Software analysis as part of web integration (with a web integrator) differs quite markedly from the general concept of SW analysis.

A range of typical approaches and analytical outputs do not apply in this case. On the other hand, analysts must deal with issues and activities not encountered in a standard information system (IS). This article is a form of introduction to a mini-series on a topic that will include personal experiences and the author’s views on this issue.

However, in this article I will not look at SW analysis from the web integration perspective but rather do some groundwork and look at web integration from the viewpoint of classic SW analysis.

Classic SW analysis

First of all, I would like to explain a little about what I mean by "classical SW analysis".

My standpoint is based on concepts from methodologies like the Unified Process ("UP") and others. Essentially, the analyst’s work on a general level involves gathering and analysing client requirements subsequent conceptual design, and, in particular, devising a logical functional model of the created system. The specific output is either a model in a CASE tool or (much more often) analytical documents, whose core mainly consists of a use case model and an analytical class model. The use case model describes (on a logical not technical level) what the system is used for, what it does and its function. An analytical class model describes (on a logical not technical level) what the entities are like and which information (I deliberately avoid using the term "data") and relationships between them are recorded by the system, modelling the actual relationships between physical objects and notions. The other point (analytical class model) is created because the analysed system is usually an information system centred on information records.
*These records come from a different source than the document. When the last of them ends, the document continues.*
-- ==== Sys2Proof/Tests/Slice0.lean ====
section
/-! SUPPORT. Tests of single words and steps: for each statement a state and operands that meet all its premises, decoding of
words put together from the spec's encodings, ill-formed terms that WellFormed refuses, and a few results worked out by
hand. -/

namespace Sys2Proof.Tests

set_option Elab.async false

open Machine Claims

/-- A LOOP with its chain bit set is no well-formed word (R50). -/
theorem test_chain_refused : wellFormed (.loop ⟨4, 0, true⟩) = false := by decide

/-! The machine the tests run on, and the premises of statements as one Bool -/

/-- The bytes of some words. -/
def code (words : List Word) : List Byte := words.flatMap bytesOfWord

/-- Four levels of tables that map the first 2 MiB onto themselves, readable, writable and executable (R310, R311). -/
def tables : List Host.Cell :=
  [(0x300000000, 0x01), (0x300000003, 0x2F), (0x300000006, 0x03), (0x300002000, 0x01), (0x300002003, 0x4F),
    (0x300002006, 0x03), (0x300004000, 0x01), (0x300004003, 0x6F), (0x300004006, 0x03), (0x300006000, 0x01),
    (0x300006001, 0x38), (0x300006003, 0x03)]

/-- The test machine: one crew of a system region at the first packet of its code, which holds the given words. -/
@[irreducible] def machine (words : List Word) : State :=
  { State.reset with
    mem := tables, regions := [loadRegion], nodes := [loadNode 1 (runCells loadAddr (code words))]
    wgs := [newWg (loadNode 1 []) 2 0 0 none false], crews := [newCrew (loadNode 1 []) 2 0 0 ⟨0, 0, 0⟩]
    cur := some ⟨2, 0⟩, nextId := 3 }

/-- A machine with its crew and its workgroup changed. -/
def tune (s : State) (f : Crew → Crew) (g : Wg → Wg) : State :=
  { s with crews := s.crews.map f, wgs := s.wgs.map g }

/-- The test machine with no code. -/
@[irreducible] def m0 : State := machine []

/-- A crew with one value in every thread of a register. -/
def put (n : Nat) (w : Word) (c : Crew) : Crew := { c with v := c.v.set n ⟨List.replicate 32 w, .U⟩ }

/-- A crew with the thread number times a factor in a register. -/
def ramp (n : Nat) (k : Word) (c : Crew) : Crew :=
  { c with v := c.v.set n ⟨threads.map fun th => k * BitVec.ofNat 32 th, .A⟩ }

/-- A crew with no active thread. -/
def idle (c : Crew) : Crew := { c with mask := 0 }

/-- A machine with its crew changed. -/
def crewed (s : State) (f : Crew → Crew) : State := tune s f id

/-- The context of the crew whose word runs; any context where none stands. -/
def cx (s : State) : Ctx :=
  s.ctx.getD ⟨s, newCrew (loadNode 0 []) 0 0 0 ⟨0, 0, 0⟩, newWg (loadNode 0 []) 0 0 0 none false, 0, false⟩

/-- The conditions of `Goes` but the context. -/
def goesB (i : Instr) (x : Ctx) : Bool :=
  x.c.expired.isNone && !(abandonsSampling i && (x.w.isShadow || x.w.sampled)) && (firstFault i x.c x.w).isNone &&
  (!isPrivileged i || x.s.systemWg x.w) && x.c.runon.isNone &&
  (view i).vecRegs.all (fun n => !x.c.pendingRegs.contains n) &&
  x.c.replays.all (fun r => !(r.lost && r.home == x.c.ic)) && (x.c.failing (readRegs i)).isEmpty &&
  (lostLatch i x.c).isNone &&
  (inert x.c (view i) || (leaderless i x.c ||
    (((view i).pushes ++ (view i).pops).all (fun n => (x.w.queue n).valid) && (!mailboxStalls x.c (view i) &&
      (((view i).pushes.isEmpty && (view i).pops.isEmpty) ||
        ((x.c.granted.isSome || grantable x.s x.w x.c.ref x.s.nextId (view i).pops (view i).pushes) &&
          ((x.ringFault (view i)).isNone && !x.ringWatched (view i))))))))

/-- The conditions of `Runs` but the context. -/
def runsB (i : Instr) (x : Ctx) : Bool :=
  goesB i x && x.c.halting == .none && x.c.steps.isNone && x.c.replays.isEmpty &&
    decide (x.c.wakeUsed + 2048 ≤ x.c.ring) && x.c.shaped

/-- `Goes` for the crew whose word runs, as a Bool. -/
def goes (i : Instr) (s : State) : Bool :=
  match s.ctx with
  | some x => goesB i x && x.s.systemWg x.w == s.systemWg x.w
  | none => false

/-- `Runs` for the crew whose word runs, as a Bool. -/
def runs (i : Instr) (s : State) : Bool :=
  match s.ctx with
  | some x => runsB i x && x.s.systemWg x.w == s.systemWg x.w
  | none => false

theorem goes_of {i : Instr} {s : State} (h : goes i s = true) : Goes i s (cx s) := by
  cases hc : s.ctx with
  | none => simp [goes, hc] at h
  | some x =>
    simp only [goes, hc, goesB, Bool.and_eq_true, Bool.not_eq_true', Bool.or_eq_true, Option.isNone_iff_eq_none,
      List.all_eq_true, beq_iff_eq, List.isEmpty_iff] at h
    obtain ⟨⟨⟨⟨⟨⟨⟨⟨⟨⟨h1, h2⟩, h3⟩, h4⟩, h5⟩, h6⟩, h7⟩, h8⟩, h9⟩, h10⟩, h11⟩ := h
    have e : cx s = x := by simp [cx, hc]
    rw [e]
    refine ⟨hc, h1, h2, h3, fun p => ?_, h5, fun n hn => ?_, fun r hr => ?_, h8, h9, ?_⟩
    · rw [← h11]; exact (h4.resolve_left (by simp [p]))
    · simpa using h6 n hn
    · rintro ⟨a, b⟩
      simpa [a, b] using h7 r hr
    · rcases h10 with h | h | ⟨a, b, c | ⟨c, d⟩⟩
      · exact .inl h
      · exact .inr (.inl h)
      · exact .inr (.inr ⟨a, b, .inl c⟩)
      · exact .inr (.inr ⟨a, b, .inr ⟨c, d⟩⟩)

theorem runs_of {i : Instr} {s : State} (h : runs i s = true) : Runs i s (cx s) := by
  have g : Goes i s (cx s) := goes_of (by
    cases hc : s.ctx with
    | none => simp [runs, hc] at h
    | some x => simp_all [runs, goes, runsB])
  cases hc : s.ctx with
  | none => simp [runs, hc] at h
  | some x =>
    have e : cx s = x := by simp [cx, hc]
    rw [e] at g ⊢
    simp only [runs, hc, runsB, Bool.and_eq_true, beq_iff_eq, Option.isNone_iff_eq_none, List.isEmpty_iff,
      decide_eq_true_eq] at h
    obtain ⟨⟨⟨⟨⟨⟨_, h1⟩, h2⟩, h3⟩, h4⟩, h5⟩, _⟩ := h
    exact ⟨g, ⟨h1, h2, h3⟩, h4, h5⟩

theorem ctx_of {s : State} (h : s.ctx.isSome = true) : s.ctx = some (cx s) := by
  cases hc : s.ctx with
  | none => simp [hc] at h
  | some x => simp [cx, hc]

theorem runs_all {ι : Type} {l : List ι} {g : ι → Instr} {s : State} (h : (l.all fun e => runs (g e) s) = true) :
    ∀ e ∈ l, Runs (g e) s (cx s) := fun e he => runs_of (List.all_eq_true.mp h e he)

theorem goes_all {ι : Type} {l : List ι} {g : ι → Instr} {s : State} (h : (l.all fun e => goes (g e) s) = true) :
    ∀ e ∈ l, Goes (g e) s (cx s) := fun e he => goes_of (List.all_eq_true.mp h e he)

/-- The accesses of a check that passes. -/
def accsOf (r : Except Flt (State × List Acs)) : List Acs :=
  match r with
  | .ok p => p.2
  | .error _ => []

/-- `Passes` as a Bool. -/
def passes (i : Instr) (x : Ctx) (scr : Bool) (way : Way) (cls : Nat) (align old : Bool) (n : Nat) (l : List AReq) : Bool :=
  match (x.readStatus i).check scr way cls align old n l with
  | .ok p => !watchHit p.1 x.w scr way p.2
  | .error _ => false

theorem passes_of {i : Instr} {x : Ctx} {scr : Bool} {way : Way} {cls : Nat} {align old : Bool} {n : Nat} {l : List AReq}
    (h : passes i x scr way cls align old n l = true) :
    Passes i x scr way cls align old n l (accsOf ((x.readStatus i).check scr way cls align old n l)) := by
  unfold passes at h
  unfold Passes
  cases hk : (x.readStatus i).check scr way cls align old n l with
  | error e => simp [hk] at h
  | ok p => exact ⟨p.1, rfl, by simpa [hk, accsOf] using h⟩

theorem passes_all {ι : Type} {l : List ι} {g : ι → Instr} {x : Ctx} {scr : Bool} {way : Way} {cls : Nat} {align old : Bool}
    {n : ι → Nat} {r : ι → List AReq} (h : (l.all fun e => passes (g e) x scr way cls align old (n e) (r e)) = true) :
    ∀ e ∈ l, Passes (g e) x scr way cls align old (n e) (r e)
      (accsOf (((x.readStatus (g e)).check scr way cls align old (n e) (r e)))) :=
  fun e he => passes_of (List.all_eq_true.mp h e he)

/-- Whether a target's word is fetched, and whether it is ARRIVE. -/
def arrives (x : Ctx) (target : DWord) : Option Bool :=
  let d := ((x.c.pc.toNat : Int) - target.toNat) / 4
  if d < 2 ^ 31 ∧ -(2 ^ 31 : Int) < d then
    match (x.s.fetchWord x.w target).2 with
    | .ok w => some (match decodeWord w with | .ok (.arrive _) => true | _ => false)
    | .error _ => none
  else none

theorem arrives_of {x : Ctx} {a : DWord} (h : arrives x a = some true) : Arrives x a := by
  simp only [arrives] at h
  split at h
  · rename_i hd
    refine ⟨hd.1, hd.2, ?_⟩
    cases hw : (x.s.fetchWord x.w a).2 with
    | error e => simp [hw] at h
    | ok w =>
      simp only [hw, Option.some.injEq] at h
      split at h
      · rename_i f hf
        exact ⟨(x.s.fetchWord x.w a).1, w, f, Prod.ext rfl hw, hf⟩
      · simp at h
  · simp at h

theorem unmarked_of {x : Ctx} {a : DWord} (h : arrives x a = some false) :
    Unmarked x a (x.s.fetchWord x.w a).1 := by
  simp only [arrives] at h
  split at h
  · rename_i hd
    refine ⟨hd.1, hd.2, ?_⟩
    cases hw : (x.s.fetchWord x.w a).2 with
    | error e => simp [hw] at h
    | ok w =>
      simp only [hw, Option.some.injEq] at h
      refine ⟨w, Prod.ext rfl hw, fun f hf => ?_⟩
      simp [hf] at h
  · simp at h

/-! Witnesses: integer words, predicates, latches -/

/-- Format G fields on vector registers v4, v6, v8: assign form. -/
def gv : GFields := ⟨4, 6, 8, false, false, false⟩
/-- The update form. -/
def gu : GFields := ⟨4, 6, 127, false, false, false⟩
/-- The scalar side. -/
def gs : GFields := ⟨4, 6, 8, true, false, false⟩
/-- The update form of the scalar side. -/
def gsu : GFields := ⟨4, 6, 127, true, false, false⟩
/-- Predicates 2, 3, 1. -/
def gp : GFields := ⟨2, 3, 1, false, false, false⟩
/-- A compare into p7, which discards it. -/
def g7 : GFields := ⟨7, 6, 8, false, false, false⟩

theorem witness_integerBinary : (∀ e ∈ binary, Runs (e.1 gv) m0 (cx m0)) ∧ ∀ e ∈ binary, Runs (e.1 gu) m0 (cx m0) :=
  ⟨runs_all (by decide +kernel), runs_all (by decide +kernel)⟩

theorem witness_integerBinaryScalar :
    (∀ e ∈ binary, Runs (e.1 gs) m0 (cx m0)) ∧ ∀ e ∈ binary, Runs (e.1 gsu) m0 (cx m0) :=
  ⟨runs_all (by decide +kernel), runs_all (by decide +kernel)⟩

theorem witness_integerUnary : (∀ e ∈ unary, Runs (e.1 gu) m0 (cx m0)) ∧ ∀ e ∈ unary, Runs (e.1 gsu) m0 (cx m0) :=
  ⟨runs_all (by decide +kernel), runs_all (by decide +kernel)⟩

theorem witness_integerAccumulate :
    (∀ e ∈ accumulate, Runs (e.1 gv) m0 (cx m0)) ∧ Runs (.imad gs) m0 (cx m0) ∧ Runs (.bfi gs) m0 (cx m0) :=
  ⟨runs_all (by decide +kernel), runs_of (by decide +kernel), runs_of (by decide +kernel)⟩

theorem witness_immediates :
    (∀ e ∈ immediate, Runs (e.1 ⟨95, 31, false⟩) m0 (cx m0)) ∧
      ∀ e ∈ immediateS, Runs (e.1 ⟨31, 0x8000, false⟩) m0 (cx m0) :=
  ⟨runs_all (by decide +kernel), runs_all (by decide +kernel)⟩

theorem witness_pairSums : ∀ i ∈ [Instr.lea, .leau, .add64], Runs (i gv) m0 (cx m0) ∧ Runs (i gu) m0 (cx m0) ∧
    Runs (i gs) m0 (cx m0) ∧ Runs (i gsu) m0 (cx m0) := fun i hi =>
  ⟨runs_all (l := [Instr.lea, .leau, .add64]) (g := (· gv)) (by decide +kernel) i hi,
    runs_all (l := [Instr.lea, .leau, .add64]) (g := (· gu)) (by decide +kernel) i hi,
    runs_all (l := [Instr.lea, .leau, .add64]) (g := (· gs)) (by decide +kernel) i hi,
    runs_all (l := [Instr.lea, .leau, .add64]) (g := (· gsu)) (by decide +kernel) i hi⟩

theorem witness_swap : Runs (.swap gu) m0 (cx m0) ∧ Runs (.swap gsu) m0 (cx m0) :=
  ⟨runs_of (by decide +kernel), runs_of (by decide +kernel)⟩

theorem witness_integerCompares : (∀ e ∈ compare, Runs (e.1 gp) m0 (cx m0)) ∧ (∀ e ∈ compare, Runs (e.1 g7) m0 (cx m0)) ∧
    ∀ e ∈ compare, Runs (e.1 ⟨3, 6, 8, true, false, false⟩) m0 (cx m0) :=
  ⟨runs_all (by decide +kernel), runs_all (by decide +kernel), runs_all (by decide +kernel)⟩

theorem witness_predicateWords : (∀ e ∈ predicate, Runs (e.1 gp) m0 (cx m0)) ∧
    (∀ e ∈ predicate, Runs (e.1 ⟨2, 7, 127, false, false, false⟩) m0 (cx m0)) ∧
    (∀ e ∈ predicate, Runs (e.1 ⟨2, 3, 1, true, false, false⟩) m0 (cx m0)) ∧
    Runs (.pnot ⟨7, 3, 127, false, false, false⟩) m0 (cx m0) ∧ Runs (.pnot ⟨2, 3, 127, true, false, false⟩) m0 (cx m0) :=
  ⟨runs_all (by decide +kernel), runs_all (by decide +kernel), runs_all (by decide +kernel), runs_of (by decide +kernel), runs_of (by decide +kernel)⟩

/-- The test machine with queue q0 of two elements at the start of the scratchpad. -/
@[irreducible] def mq : State := tune m0 id fun w => { w with queues := w.queues.set 0 ⟨true, 2, 0, 0, 0, []⟩ }

/-- A crew with a register of a tag, all threads active or half of them. -/
@[irreducible] def mTag (t : Tag) (all : Bool) : State := crewed m0 fun c =>
  { c with v := c.v.set 4 ⟨List.replicate 32 7, t⟩, mask := if all then allThreads else 0xFFFF }

/-- With no active thread a word names no queue. -/
theorem witness_latchHistory_idle : (cx (crewed m0 idle)).act = 0 ∧
    (∀ e ∈ binary, (view (e.1 { gv with d := 104 })).namesQM = true) ∧
    ∀ e ∈ binary, Runs (e.1 { gv with d := 104 }) (crewed m0 idle) (cx (crewed m0 idle)) :=
  ⟨by decide +kernel, by decide +kernel, runs_all (by decide +kernel)⟩

/-! Witnesses: floating and lane words -/

/-- Format F fields, rounding to nearest: assign form. -/
def fv : FFields := ⟨1, 4, 6, 8, false, false⟩
/-- The update form, stochastic rounding. -/
def fu : FFields := ⟨6, 4, 6, 127, false, false⟩

theorem witness_floatArithmetic :
    (∀ e ∈ floatBinary, Runs (e.1 fv) m0 (cx m0)) ∧ ∀ e ∈ floatBinary, Runs (e.1 fu) m0 (cx m0) :=
  ⟨runs_all (by decide +kernel), runs_all (by decide +kernel)⟩

theorem witness_fusedMultiplyAdd : ∀ e ∈ floatFused, Runs (e.1 fv) m0 (cx m0) := runs_all (by decide +kernel)

theorem witness_floatCompares : ∀ e ∈ floatCompare, Runs (e.1 gp) m0 (cx m0) := runs_all (by decide +kernel)

theorem witness_floatSelect : ∀ e ∈ [Instr.fmin gv, .fmin gu, .fmax gv, .fmax gu, .fabs gu, .fneg gu], Runs e m0 (cx m0) :=
  runs_all (g := id) (by decide +kernel)

theorem witness_transcendentals : ∀ e ∈ transcendental, Runs (e.1 gu) m0 (cx m0) := runs_all (by decide +kernel)

/-- The largest finite binary8 number and the largest exact integer meet the premises of the rounding statements. -/
theorem witness_rounding : (0x7E < 2 ^ e4m3.bits ∧ (e4m3.value 0x7E).isNan = false) ∧
    (fp32.value (roundTo fp32 (.fin false 3 (-1)) { mode := .rp }).1 = .fin false 0xC00000 (-23)) ∧
    (0xFF000000 : Word).toInt.natAbs ≤ 2 ^ 24 := by decide +kernel

theorem witness_conversionsAndDots : Runs (.cvt ⟨1, 4, 6, 0x16, false, false⟩) m0 (cx m0) ∧ Runs (.dot4f gv) m0 (cx m0) :=
  ⟨runs_of (by decide +kernel), runs_of (by decide +kernel)⟩

/-- The test machine with the control word of binary16, element 0, in v6 and v8; its other boundary is element 7 of INT4. -/
@[irreducible] def mCtl : State := crewed m0 (put 6 1 ∘ put 8 1)
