/-- The verdict of R329 on a package: valid, a check of key, signature or digest failed, or its SECURITY_VERSION lies
below the rollback counter. -/
inductive PackageCheck where
  | valid (version : Nat)
  | verifyFail
  | rollback
  deriving DecidableEq, Repr

/-- The four checks of Bedrock's ROM (R309 step 2, R313). -/
structure RomCheck where
  rom  : Bool
  fuse : Bool
  core : Bool
  sram : Bool
  deriving DecidableEq, Repr

/-- A failed burst (R269): a host access that failed, or poisoned device data. -/
inductive BurstErr where
  | hostErr
  | memPoison
  deriving DecidableEq, Repr

/-- One shaper node of Shale (R220): a queue, a service node, a traffic class of a port, or a port node. -/
inductive Node where
  | queue (q : Fin 32768)
  | service (n : Fin 1024)
  | tclass (port : Fin 8) (tc : Fin 8)
  | port (p : Fin 8)
  deriving DecidableEq, Repr

/-- A PCIe link state the endpoint moves between (R316). -/
inductive LinkState where
  | l0
  | l1
  | l12
  deriving DecidableEq, Repr

/-- One reading of the sensors (R334): 24 thermal readings (none: the sensor stopped), 12 voltages, 11 currents. -/
structure Sensors where
  temps : List (Option Int)
  volts : List Nat
  amps  : List Nat
  deriving DecidableEq, Repr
For example, the user interface design is not part of "analysis" activity. Despite this, the GUI of an information system (which field on which screen/dialogue) is usually designed by the analyst because this issue always needs to be resolved with the client, and the person responsible for communication with the client is the analyst. In addition, the screen flow and screen content follows on from use cases and recording entities, for which the analyst is responsible.

I will leave aside the issue of analysing and designing business processes, which in general is the work of such a SW analyst, even though what is meant by "SW analysis", what is a “business analysis”, where the lines are drawn, etc., are subjects for discussion.

Development methodologies such as UP and the SW analysis idea based on them are, I would say, designed for larger projects, project teams and larger firms, where there is an interest in or a need to formalise development and assign roles among more people. Larger teams with a greater number of roles require more documents (formal outputs in general) to be produced between various stages of development. This is also required by projects that are too large to be understood by just one person.

Specific features of web integration

I will now share some ideas about the characteristics of web integration projects and web integrators. The differences compared with "classical SW analysis", which will be described later, derive from such characteristics.

Small firms

Web integrators, including "de facto" integrators, started as website agencies that became involved in more complicated matters, including important functionalities or integration (implementing major processes, etc.) during work for "enterprise clients". Without wishing to sound condescending, such firms are generally overgrown start-ups, which naturally has an impact on the how they function, in both good and bad ways.

Organisation of work

One of the consequences of this is a certain level of informality and flexibility, which can be regarded as strength but also a weakness. The ability to reach agreement with a human approach, and not to boast about processes but do what is necessary, is surely appreciated by clients. But as a company grows, approaches and procedures, which worked on a smaller scale, stop doing so. The situation at the firm becomes increasingly chaotic, so the efforts to deal with the chaos must be increased too. A need arises to deal with internal processes and procedures, define roles and to check things. In my personal experience, firms that develop beyond "ordinary websites" and become web integrators go through a more or less painful transformation of internal functioning. Achieving a real shift in work organisation in projects and daily routines is long and difficult, and the battle is far from over.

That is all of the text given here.